It works OK for whole-genome bacterial stuff, too. If we take an E. coli data set (the same one we used in the semi-streaming paper) and just run the reads against the known reference genome, we'll get 74 differences between the graph and the reference genome, out of 4639680 positions -- an identity of 99.998% (variants-ecoli.txt). On the one hand, this is not that great (consider that for something the size of the human genome, with this error rate we'd be seeing 50,000 false positives!); on the other hand, as with error correction, the whole analysis stack is surprisingly simple, and we haven't spent any time tuning it yet.

## Simulated variants, and targeted variant calling

With simulated variants in the E. coli genome, it does pretty well. Here, rather than changing up the genome and generating synthetic reads, we went with the same real reads as before, and instead changed the reference genome we are aligning to the reads. This was done with the patch-ecoli.py script, which changes an A to a C at position 500,000, removes two bases at position 2m, and adds two bases at position 3m.

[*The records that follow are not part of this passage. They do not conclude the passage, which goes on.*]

-- ==== Sys2Proof/Laws/State.lean ====
section
/-! SUPPORT. The fields of the state under each of its updates, one lemma for each field and update, and the reads
of its parts after a write. -/

namespace Sys2Proof.Machine

open State

/-! ### setTile -/

@[simp] theorem State.setTile_pending (s : State) (t : TileId) (v : Tile) : (s.setTile t v).pending = s.pending := rfl
@[simp] theorem State.setTile_supTime (s : State) (t : TileId) (v : Tile) : (s.setTile t v).supTime = s.supTime := rfl
@[simp] theorem State.setTile_tickCount (s : State) (t : TileId) (v : Tile) : (s.setTile t v).tickCount = s.tickCount := rfl
@[simp] theorem State.setTile_tickPeriod (s : State) (t : TileId) (v : Tile) : (s.setTile t v).tickPeriod = s.tickPeriod := rfl
@[simp] theorem State.setTile_freeCtr (s : State) (t : TileId) (v : Tile) : (s.setTile t v).freeCtr = s.freeCtr := rfl
@[simp] theorem State.setTile_out (s : State) (t : TileId) (v : Tile) : (s.setTile t v).out = s.out := rfl
@[simp] theorem State.setTile_fld (s : State) (t : TileId) (v : Tile) : (s.setTile t v).fld = s.fld := rfl
@[simp] theorem State.setTile_fuses (s : State) (t : TileId) (v : Tile) : (s.setTile t v).fuses = s.fuses := rfl
@[simp] theorem State.setTile_power (s : State) (t : TileId) (v : Tile) : (s.setTile t v).power = s.power := rfl
@[simp] theorem State.setTile_ready (s : State) (t : TileId) (v : Tile) : (s.setTile t v).ready = s.ready := rfl
@[simp] theorem State.setTile_thermtrip (s : State) (t : TileId) (v : Tile) : (s.setTile t v).thermtrip = s.thermtrip := rfl
@[simp] theorem State.setTile_wake (s : State) (t : TileId) (v : Tile) : (s.setTile t v).wake = s.wake := rfl
@[simp] theorem State.setTile_smbAlert (s : State) (t : TileId) (v : Tile) : (s.setTile t v).smbAlert = s.smbAlert := rfl
@[simp] theorem State.setTile_flash (s : State) (t : TileId) (v : Tile) : (s.setTile t v).flash = s.flash := rfl
@[simp] theorem State.setTile_tiles (s : State) (t : TileId) (v : Tile) : (s.setTile t v).tiles = s.tiles.put Tile.init t.val v := rfl
@[simp] theorem State.setTile_plan (s : State) (t : TileId) (v : Tile) : (s.setTile t v).plan = s.plan := rfl
@[simp] theorem State.setTile_job (s : State) (t : TileId) (v : Tile) : (s.setTile t v).job = s.job := rfl
@[simp] theorem State.setTile_clampRpt (s : State) (t : TileId) (v : Tile) : (s.setTile t v).clampRpt = s.clampRpt := rfl
@[simp] theorem State.setTile_swapRpt (s : State) (t : TileId) (v : Tile) : (s.setTile t v).swapRpt = s.swapRpt := rfl
@[simp] theorem State.setTile_keys (s : State) (t : TileId) (v : Tile) : (s.setTile t v).keys = s.keys := rfl
@[simp] theorem State.setTile_keyInstall (s : State) (t : TileId) (v : Tile) : (s.setTile t v).keyInstall = s.keyInstall := rfl
@[simp] theorem State.setTile_wardStep (s : State) (t : TileId) (v : Tile) : (s.setTile t v).wardStep = s.wardStep := rfl
@[simp] theorem State.setTile_lamp (s : State) (t : TileId) (v : Tile) : (s.setTile t v).lamp = s.lamp := rfl
@[simp] theorem State.setTile_storeServed (s : State) (t : TileId) (v : Tile) : (s.setTile t v).storeServed = s.storeServed := rfl
@[simp] theorem State.setTile_dispatchServed (s : State) (t : TileId) (v : Tile) : (s.setTile t v).dispatchServed = s.dispatchServed := rfl
@[simp] theorem State.setTile_gwQueue (s : State) (t : TileId) (v : Tile) : (s.setTile t v).gwQueue = s.gwQueue := rfl
@[simp] theorem State.setTile_arrivals (s : State) (t : TileId) (v : Tile) : (s.setTile t v).arrivals = s.arrivals := rfl
@[simp] theorem State.setTile_pins (s : State) (t : TileId) (v : Tile) : (s.setTile t v).pins = s.pins := rfl
@[simp] theorem State.setTile_net (s : State) (t : TileId) (v : Tile) : (s.setTile t v).net = s.net := rfl
@[simp] theorem State.setTile_gateBufs (s : State) (t : TileId) (v : Tile) : (s.setTile t v).gateBufs = s.gateBufs := rfl
@[simp] theorem State.setTile_engines (s : State) (t : TileId) (v : Tile) : (s.setTile t v).engines = s.engines := rfl
@[simp] theorem State.setTile_quarters (s : State) (t : TileId) (v : Tile) : (s.setTile t v).quarters = s.quarters := rfl
@[simp] theorem State.setTile_homes (s : State) (t : TileId) (v : Tile) : (s.setTile t v).homes = s.homes := rfl
@[simp] theorem State.setTile_dram (s : State) (t : TileId) (v : Tile) : (s.setTile t v).dram = s.dram := rfl
@[simp] theorem State.setTile_sigs (s : State) (t : TileId) (v : Tile) : (s.setTile t v).sigs = s.sigs := rfl
@[simp] theorem State.setTile_symErrs (s : State) (t : TileId) (v : Tile) : (s.setTile t v).symErrs = s.symErrs := rfl
@[simp] theorem State.setTile_ages (s : State) (t : TileId) (v : Tile) : (s.setTile t v).ages = s.ages := rfl
@[simp] theorem State.setTile_scrub (s : State) (t : TileId) (v : Tile) : (s.setTile t v).scrub = s.scrub := rfl
@[simp] theorem State.setTile_ledger (s : State) (t : TileId) (v : Tile) : (s.setTile t v).ledger = s.ledger := rfl
@[simp] theorem State.setTile_link (s : State) (t : TileId) (v : Tile) : (s.setTile t v).link = s.link := rfl
@[simp] theorem State.setTile_logQueue (s : State) (t : TileId) (v : Tile) : (s.setTile t v).logQueue = s.logQueue := rfl
@[simp] theorem State.setTile_logNextSeq (s : State) (t : TileId) (v : Tile) : (s.setTile t v).logNextSeq = s.logNextSeq := rfl
@[simp] theorem State.setTile_logNextSlot (s : State) (t : TileId) (v : Tile) : (s.setTile t v).logNextSlot = s.logNextSlot := rfl
@[simp] theorem State.setTile_mgmt (s : State) (t : TileId) (v : Tile) : (s.setTile t v).mgmt = s.mgmt := rfl
@[simp] theorem State.setTile_lantern (s : State) (t : TileId) (v : Tile) : (s.setTile t v).lantern = s.lantern := rfl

When we align the "patched" E. coli genome against the read graph, we indeed recover all three alignments (see variants-patched.txt) in the background of the same false positives we saw in the unaltered genome. So that's kind of nice.

What's even neater is that we can do targeted variant calling directly against the graph -- suppose, for example, that we're interested in just a few regions of the reference. With the normal mapping-based variant calling, you need to map all the reads first before querying for variants by location, because mapping requires the use of the entire reference. Here, you are already looking at all the reads in the graph form, so you can query just the regions you're interested in.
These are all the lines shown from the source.